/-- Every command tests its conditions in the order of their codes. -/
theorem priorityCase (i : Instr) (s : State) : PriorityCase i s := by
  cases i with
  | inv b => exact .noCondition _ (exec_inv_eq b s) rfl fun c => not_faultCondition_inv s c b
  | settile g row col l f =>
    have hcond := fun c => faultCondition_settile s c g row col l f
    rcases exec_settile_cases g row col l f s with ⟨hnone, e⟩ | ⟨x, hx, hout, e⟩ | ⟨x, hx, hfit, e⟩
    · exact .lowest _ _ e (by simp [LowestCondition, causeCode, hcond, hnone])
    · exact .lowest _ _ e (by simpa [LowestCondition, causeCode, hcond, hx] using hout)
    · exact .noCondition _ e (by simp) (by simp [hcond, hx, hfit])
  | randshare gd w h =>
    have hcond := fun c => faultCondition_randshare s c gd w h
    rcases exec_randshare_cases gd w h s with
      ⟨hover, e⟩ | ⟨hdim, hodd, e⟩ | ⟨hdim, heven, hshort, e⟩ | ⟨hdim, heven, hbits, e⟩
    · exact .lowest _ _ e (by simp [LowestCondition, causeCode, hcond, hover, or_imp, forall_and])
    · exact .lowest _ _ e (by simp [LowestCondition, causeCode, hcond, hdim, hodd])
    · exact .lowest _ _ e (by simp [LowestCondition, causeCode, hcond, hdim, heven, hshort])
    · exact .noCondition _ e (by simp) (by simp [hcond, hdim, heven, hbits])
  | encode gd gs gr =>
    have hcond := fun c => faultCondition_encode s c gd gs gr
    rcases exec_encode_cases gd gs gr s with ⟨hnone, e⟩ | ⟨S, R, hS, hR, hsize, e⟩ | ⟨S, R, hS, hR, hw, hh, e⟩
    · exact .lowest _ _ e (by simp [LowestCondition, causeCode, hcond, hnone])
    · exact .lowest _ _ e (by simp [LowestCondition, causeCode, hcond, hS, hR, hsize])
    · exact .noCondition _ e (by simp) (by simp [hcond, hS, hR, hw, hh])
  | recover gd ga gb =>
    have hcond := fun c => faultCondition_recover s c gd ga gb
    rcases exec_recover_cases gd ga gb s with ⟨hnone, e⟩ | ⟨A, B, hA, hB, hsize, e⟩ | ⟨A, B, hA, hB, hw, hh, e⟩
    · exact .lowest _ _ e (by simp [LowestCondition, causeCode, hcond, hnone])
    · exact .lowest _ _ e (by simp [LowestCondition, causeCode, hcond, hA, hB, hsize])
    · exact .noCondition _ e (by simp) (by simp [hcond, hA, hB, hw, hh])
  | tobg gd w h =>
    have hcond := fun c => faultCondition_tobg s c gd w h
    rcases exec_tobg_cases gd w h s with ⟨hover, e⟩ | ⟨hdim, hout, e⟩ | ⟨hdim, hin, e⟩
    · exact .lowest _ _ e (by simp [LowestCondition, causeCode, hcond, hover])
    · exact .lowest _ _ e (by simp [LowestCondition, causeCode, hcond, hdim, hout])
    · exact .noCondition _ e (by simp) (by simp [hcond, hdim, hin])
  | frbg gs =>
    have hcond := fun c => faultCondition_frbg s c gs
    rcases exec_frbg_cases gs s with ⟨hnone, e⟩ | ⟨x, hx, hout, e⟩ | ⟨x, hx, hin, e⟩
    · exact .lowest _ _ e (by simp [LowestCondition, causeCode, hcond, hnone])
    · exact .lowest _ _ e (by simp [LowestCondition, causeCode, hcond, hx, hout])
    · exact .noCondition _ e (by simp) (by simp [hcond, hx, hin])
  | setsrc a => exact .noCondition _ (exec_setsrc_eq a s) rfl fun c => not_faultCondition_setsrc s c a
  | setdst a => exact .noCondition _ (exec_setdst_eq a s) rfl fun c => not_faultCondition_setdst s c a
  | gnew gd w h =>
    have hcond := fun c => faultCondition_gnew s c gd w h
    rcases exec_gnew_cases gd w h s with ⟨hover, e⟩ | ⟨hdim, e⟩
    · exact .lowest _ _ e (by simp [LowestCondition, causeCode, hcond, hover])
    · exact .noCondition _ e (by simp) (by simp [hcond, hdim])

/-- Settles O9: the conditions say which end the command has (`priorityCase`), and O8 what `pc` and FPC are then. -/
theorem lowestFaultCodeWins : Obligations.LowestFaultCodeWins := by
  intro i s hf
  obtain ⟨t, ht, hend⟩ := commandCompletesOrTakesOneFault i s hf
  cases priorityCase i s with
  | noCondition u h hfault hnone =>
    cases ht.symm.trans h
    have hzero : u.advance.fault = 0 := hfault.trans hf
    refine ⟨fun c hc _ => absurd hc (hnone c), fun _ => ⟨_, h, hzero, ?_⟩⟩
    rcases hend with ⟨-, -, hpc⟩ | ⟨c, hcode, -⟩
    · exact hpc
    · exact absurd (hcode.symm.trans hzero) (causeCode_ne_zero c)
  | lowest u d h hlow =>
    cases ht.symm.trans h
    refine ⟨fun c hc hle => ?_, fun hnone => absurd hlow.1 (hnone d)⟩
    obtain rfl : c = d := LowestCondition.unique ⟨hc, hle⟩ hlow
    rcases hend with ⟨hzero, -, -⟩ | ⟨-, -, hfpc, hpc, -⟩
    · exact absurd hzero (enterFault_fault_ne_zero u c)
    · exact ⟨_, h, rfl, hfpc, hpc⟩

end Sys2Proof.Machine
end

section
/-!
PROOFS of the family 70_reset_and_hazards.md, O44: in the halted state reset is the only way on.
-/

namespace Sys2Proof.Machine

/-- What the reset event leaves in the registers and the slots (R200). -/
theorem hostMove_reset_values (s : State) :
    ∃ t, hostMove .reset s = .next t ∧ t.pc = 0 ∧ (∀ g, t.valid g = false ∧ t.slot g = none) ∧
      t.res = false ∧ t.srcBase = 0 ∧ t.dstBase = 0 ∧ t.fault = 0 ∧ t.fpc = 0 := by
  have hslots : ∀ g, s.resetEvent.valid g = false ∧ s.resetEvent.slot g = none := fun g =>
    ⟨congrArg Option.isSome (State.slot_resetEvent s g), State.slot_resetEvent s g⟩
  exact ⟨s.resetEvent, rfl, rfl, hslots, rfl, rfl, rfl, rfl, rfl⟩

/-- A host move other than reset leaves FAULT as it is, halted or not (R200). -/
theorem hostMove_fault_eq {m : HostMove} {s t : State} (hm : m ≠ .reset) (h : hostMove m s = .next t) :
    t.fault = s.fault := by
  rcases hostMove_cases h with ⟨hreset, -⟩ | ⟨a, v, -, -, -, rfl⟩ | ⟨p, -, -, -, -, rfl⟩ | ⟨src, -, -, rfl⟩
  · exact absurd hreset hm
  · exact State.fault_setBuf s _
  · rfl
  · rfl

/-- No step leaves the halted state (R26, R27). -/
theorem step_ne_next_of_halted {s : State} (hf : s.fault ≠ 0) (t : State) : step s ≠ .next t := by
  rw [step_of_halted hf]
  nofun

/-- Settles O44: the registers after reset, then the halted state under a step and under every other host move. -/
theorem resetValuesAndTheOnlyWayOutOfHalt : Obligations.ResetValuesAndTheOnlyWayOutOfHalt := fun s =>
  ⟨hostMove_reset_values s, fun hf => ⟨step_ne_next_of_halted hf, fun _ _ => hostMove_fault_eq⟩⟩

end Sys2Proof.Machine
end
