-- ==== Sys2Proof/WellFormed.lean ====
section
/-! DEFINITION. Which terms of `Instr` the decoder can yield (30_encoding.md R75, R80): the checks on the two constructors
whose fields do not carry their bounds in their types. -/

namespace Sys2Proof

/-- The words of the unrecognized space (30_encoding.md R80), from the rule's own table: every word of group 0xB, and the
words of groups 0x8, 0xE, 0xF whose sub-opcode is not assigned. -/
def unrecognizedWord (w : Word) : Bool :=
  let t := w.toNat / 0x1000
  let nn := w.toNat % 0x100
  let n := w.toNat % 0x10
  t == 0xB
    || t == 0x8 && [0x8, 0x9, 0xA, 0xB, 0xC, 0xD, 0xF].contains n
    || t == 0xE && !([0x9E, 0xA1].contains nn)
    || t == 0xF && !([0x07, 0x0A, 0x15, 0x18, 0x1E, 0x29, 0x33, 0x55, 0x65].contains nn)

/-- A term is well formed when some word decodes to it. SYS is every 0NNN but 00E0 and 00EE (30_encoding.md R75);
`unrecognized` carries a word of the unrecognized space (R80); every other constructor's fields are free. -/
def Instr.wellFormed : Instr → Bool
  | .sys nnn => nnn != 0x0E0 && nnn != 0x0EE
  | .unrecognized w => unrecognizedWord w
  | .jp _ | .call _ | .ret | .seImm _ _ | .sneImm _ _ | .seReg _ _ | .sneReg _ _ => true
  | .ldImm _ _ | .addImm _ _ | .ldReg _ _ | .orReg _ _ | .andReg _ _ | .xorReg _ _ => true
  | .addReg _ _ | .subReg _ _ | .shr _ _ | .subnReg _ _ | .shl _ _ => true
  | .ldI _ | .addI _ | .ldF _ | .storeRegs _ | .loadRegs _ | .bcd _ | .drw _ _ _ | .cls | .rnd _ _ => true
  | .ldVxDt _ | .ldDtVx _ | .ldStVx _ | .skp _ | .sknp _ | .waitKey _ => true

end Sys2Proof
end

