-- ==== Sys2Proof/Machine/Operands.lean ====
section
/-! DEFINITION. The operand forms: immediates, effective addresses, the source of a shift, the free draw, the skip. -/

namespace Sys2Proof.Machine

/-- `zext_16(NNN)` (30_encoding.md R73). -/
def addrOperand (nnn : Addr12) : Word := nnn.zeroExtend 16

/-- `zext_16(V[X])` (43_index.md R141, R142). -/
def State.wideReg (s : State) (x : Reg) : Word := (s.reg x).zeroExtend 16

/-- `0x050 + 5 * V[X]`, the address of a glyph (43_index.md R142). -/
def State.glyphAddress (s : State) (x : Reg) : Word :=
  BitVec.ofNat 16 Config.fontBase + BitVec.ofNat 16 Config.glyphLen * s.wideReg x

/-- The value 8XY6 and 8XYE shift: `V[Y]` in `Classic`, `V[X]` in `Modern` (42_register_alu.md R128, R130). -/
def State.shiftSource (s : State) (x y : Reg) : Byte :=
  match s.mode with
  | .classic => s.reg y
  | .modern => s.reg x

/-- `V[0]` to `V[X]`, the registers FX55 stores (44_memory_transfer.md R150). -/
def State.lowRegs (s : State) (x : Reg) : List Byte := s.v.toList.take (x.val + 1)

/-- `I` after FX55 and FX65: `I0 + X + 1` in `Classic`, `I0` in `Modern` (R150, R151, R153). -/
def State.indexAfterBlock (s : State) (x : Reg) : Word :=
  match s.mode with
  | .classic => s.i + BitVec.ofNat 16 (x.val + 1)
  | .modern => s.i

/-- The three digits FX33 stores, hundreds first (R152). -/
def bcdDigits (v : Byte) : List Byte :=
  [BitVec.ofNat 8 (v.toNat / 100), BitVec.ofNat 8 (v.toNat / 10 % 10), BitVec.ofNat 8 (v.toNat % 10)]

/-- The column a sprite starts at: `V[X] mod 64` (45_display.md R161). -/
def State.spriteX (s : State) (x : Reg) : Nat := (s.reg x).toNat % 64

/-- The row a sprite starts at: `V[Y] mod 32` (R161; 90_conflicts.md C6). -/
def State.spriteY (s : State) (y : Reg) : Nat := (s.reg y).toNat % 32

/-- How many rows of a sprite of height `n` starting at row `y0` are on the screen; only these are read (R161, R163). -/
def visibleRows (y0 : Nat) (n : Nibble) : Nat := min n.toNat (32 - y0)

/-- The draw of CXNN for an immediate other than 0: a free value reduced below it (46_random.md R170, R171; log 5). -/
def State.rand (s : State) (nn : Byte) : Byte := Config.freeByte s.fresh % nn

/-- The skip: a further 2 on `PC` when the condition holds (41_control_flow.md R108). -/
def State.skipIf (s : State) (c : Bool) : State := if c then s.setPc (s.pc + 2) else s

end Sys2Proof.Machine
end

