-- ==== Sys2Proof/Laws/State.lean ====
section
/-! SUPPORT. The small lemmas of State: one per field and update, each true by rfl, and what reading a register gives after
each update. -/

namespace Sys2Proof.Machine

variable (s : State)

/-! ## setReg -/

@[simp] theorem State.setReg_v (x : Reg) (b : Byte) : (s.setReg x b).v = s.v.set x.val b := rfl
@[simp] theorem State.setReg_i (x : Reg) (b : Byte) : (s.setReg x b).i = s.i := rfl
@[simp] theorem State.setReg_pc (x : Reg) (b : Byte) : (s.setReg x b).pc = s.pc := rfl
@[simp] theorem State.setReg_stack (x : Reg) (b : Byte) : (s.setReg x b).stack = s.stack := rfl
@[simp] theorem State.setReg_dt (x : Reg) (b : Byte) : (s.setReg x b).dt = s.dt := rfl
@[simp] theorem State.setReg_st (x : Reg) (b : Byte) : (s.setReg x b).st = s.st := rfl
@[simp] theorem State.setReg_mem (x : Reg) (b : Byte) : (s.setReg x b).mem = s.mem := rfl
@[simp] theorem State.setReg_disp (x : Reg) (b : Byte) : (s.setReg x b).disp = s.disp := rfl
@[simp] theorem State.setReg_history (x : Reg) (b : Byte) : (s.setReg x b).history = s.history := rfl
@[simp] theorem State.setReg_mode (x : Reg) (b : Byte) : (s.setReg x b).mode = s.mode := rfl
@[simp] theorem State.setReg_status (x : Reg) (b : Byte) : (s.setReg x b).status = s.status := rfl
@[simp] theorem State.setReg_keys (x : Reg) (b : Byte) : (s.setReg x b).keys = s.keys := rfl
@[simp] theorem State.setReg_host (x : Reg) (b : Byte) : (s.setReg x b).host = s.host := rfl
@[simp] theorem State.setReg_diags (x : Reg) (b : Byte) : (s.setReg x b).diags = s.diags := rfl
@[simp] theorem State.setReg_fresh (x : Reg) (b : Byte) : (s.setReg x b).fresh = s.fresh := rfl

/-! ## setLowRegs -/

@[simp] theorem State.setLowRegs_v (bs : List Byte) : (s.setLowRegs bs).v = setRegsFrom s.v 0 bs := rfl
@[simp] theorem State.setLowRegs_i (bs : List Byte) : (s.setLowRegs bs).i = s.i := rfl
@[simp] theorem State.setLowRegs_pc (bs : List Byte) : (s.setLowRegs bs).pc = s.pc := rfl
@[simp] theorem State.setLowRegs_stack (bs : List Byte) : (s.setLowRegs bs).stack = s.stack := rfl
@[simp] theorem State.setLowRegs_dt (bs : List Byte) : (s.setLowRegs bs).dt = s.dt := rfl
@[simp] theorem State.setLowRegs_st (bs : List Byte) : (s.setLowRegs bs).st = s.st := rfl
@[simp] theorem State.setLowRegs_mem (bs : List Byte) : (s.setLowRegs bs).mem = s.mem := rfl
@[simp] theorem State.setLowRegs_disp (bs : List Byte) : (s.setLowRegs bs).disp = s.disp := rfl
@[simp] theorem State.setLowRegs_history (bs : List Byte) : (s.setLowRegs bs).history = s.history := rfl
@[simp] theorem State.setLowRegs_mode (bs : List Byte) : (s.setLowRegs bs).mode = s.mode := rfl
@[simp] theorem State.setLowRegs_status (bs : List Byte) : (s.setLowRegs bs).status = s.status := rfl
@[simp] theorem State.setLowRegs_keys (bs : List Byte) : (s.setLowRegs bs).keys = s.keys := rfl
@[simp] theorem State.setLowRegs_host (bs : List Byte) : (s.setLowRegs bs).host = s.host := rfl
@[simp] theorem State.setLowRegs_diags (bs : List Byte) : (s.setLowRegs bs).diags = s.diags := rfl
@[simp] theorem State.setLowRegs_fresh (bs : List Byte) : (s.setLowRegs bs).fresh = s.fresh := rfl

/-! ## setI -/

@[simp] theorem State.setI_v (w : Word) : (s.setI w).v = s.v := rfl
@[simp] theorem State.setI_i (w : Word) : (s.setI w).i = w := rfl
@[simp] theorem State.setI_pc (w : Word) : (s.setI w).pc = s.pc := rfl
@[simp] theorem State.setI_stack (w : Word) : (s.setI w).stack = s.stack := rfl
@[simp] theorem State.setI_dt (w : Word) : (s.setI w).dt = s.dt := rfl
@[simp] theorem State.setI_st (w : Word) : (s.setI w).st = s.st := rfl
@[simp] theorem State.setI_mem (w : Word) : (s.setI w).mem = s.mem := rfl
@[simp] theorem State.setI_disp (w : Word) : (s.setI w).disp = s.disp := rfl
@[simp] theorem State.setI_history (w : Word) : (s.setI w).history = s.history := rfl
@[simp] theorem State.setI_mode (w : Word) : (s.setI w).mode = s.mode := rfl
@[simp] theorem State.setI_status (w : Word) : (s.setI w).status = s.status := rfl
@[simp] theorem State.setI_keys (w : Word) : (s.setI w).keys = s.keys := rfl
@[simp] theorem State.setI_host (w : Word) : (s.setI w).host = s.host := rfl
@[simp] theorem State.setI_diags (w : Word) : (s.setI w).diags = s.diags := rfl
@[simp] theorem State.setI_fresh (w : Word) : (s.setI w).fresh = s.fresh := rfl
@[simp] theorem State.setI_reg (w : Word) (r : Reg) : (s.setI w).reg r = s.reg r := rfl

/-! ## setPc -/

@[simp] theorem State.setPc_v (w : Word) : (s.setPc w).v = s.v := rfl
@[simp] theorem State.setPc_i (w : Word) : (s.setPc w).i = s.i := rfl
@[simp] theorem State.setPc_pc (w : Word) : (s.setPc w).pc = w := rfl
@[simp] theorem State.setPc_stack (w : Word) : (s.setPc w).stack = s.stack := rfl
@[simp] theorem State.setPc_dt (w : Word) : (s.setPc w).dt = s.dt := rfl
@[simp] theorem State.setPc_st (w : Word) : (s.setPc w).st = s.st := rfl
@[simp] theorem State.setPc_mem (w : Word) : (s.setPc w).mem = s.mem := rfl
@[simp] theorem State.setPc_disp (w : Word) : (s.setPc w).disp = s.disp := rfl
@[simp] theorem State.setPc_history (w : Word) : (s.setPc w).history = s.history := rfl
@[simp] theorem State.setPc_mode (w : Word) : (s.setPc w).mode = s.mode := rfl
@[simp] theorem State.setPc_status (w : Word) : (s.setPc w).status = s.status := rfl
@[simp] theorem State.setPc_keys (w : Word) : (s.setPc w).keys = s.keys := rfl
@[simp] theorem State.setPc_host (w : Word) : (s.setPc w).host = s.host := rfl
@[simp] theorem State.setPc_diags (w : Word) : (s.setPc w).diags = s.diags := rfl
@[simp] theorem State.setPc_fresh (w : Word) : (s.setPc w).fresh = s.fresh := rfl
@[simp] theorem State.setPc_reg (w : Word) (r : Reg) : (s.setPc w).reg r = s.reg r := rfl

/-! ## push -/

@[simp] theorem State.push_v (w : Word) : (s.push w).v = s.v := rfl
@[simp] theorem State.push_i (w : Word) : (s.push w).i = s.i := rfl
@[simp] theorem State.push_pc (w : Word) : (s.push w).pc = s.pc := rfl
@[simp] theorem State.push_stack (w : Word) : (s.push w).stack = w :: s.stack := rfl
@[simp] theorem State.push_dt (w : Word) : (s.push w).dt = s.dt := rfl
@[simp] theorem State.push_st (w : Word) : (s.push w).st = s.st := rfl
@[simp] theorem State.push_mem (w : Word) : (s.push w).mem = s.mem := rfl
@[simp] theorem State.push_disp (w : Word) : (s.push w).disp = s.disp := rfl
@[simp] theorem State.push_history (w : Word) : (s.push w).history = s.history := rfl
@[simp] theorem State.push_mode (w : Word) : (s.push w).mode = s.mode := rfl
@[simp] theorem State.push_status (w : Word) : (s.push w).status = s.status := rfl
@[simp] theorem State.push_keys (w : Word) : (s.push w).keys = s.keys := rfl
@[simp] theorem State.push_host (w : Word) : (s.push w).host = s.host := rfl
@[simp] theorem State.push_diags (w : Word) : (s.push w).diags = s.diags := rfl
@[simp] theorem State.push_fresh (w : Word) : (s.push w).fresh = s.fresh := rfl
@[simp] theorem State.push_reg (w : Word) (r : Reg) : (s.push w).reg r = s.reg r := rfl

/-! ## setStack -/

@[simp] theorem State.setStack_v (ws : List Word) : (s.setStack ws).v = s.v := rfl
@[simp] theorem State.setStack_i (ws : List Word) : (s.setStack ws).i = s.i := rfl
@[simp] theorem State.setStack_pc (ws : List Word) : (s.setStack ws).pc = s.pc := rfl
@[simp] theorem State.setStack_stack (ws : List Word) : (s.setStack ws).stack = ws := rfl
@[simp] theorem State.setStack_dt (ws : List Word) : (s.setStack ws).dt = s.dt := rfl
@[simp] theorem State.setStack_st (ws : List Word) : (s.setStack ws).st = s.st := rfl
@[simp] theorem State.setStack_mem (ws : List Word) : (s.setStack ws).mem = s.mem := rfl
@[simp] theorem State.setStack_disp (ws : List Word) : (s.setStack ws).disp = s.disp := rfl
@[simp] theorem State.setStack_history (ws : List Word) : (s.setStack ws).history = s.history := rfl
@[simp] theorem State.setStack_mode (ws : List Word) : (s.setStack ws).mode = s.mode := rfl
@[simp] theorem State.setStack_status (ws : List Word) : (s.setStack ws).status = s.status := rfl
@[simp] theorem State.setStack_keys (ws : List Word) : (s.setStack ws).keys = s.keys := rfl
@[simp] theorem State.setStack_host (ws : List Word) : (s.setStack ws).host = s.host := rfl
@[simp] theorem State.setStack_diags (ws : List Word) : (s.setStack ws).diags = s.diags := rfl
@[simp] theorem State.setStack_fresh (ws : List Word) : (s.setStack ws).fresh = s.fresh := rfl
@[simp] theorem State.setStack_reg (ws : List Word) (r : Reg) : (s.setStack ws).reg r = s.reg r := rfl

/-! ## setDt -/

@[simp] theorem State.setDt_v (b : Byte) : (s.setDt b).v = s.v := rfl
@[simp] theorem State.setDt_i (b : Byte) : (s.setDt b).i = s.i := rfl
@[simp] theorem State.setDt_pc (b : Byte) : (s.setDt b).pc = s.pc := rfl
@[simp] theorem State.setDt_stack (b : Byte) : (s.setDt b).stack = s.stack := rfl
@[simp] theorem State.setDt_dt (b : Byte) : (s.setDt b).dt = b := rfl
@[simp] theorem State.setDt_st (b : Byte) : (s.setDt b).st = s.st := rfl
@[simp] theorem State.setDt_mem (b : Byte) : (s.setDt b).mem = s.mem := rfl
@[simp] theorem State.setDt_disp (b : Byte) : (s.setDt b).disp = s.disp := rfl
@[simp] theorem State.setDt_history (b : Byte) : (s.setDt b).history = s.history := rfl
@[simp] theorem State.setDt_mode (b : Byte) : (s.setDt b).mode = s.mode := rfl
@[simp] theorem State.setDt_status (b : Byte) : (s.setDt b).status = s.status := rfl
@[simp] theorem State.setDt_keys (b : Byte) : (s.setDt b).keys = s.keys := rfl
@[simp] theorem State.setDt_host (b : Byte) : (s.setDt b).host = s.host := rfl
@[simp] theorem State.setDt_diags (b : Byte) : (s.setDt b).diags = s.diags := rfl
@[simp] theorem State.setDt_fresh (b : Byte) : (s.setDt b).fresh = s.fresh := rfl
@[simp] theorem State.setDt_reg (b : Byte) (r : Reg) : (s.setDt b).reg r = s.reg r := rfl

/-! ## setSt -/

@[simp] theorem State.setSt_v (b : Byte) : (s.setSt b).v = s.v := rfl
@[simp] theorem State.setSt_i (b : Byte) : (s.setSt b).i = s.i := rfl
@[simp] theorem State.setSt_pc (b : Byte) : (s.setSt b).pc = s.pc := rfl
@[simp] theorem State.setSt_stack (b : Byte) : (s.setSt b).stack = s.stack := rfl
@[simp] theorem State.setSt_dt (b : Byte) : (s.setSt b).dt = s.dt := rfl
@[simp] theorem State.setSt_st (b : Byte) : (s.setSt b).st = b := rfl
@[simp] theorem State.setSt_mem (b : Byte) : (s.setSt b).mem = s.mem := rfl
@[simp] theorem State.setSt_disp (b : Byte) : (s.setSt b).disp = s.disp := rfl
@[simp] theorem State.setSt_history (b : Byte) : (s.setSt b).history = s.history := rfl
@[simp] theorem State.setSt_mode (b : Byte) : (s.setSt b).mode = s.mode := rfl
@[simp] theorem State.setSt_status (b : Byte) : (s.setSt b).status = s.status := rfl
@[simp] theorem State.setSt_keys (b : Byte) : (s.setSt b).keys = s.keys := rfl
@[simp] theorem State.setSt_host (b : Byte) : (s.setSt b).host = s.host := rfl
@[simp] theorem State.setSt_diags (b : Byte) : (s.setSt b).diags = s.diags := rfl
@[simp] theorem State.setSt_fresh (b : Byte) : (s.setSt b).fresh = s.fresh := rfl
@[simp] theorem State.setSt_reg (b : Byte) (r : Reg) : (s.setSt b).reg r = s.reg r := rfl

● ● ● ●

▸ BRIEF
Scan the material above for the string "DEFINITION" and report each line where you find it.

▸ PROBLEM SOLUTION
/-! DEFINITION. Which terms of `Instr` the decoder can yield (30_encoding.md R75, R80): the checks on the two constructors
/-! DEFINITION. The operand forms: immediates, effective addresses, the source of a shift, the free draw, the skip. -/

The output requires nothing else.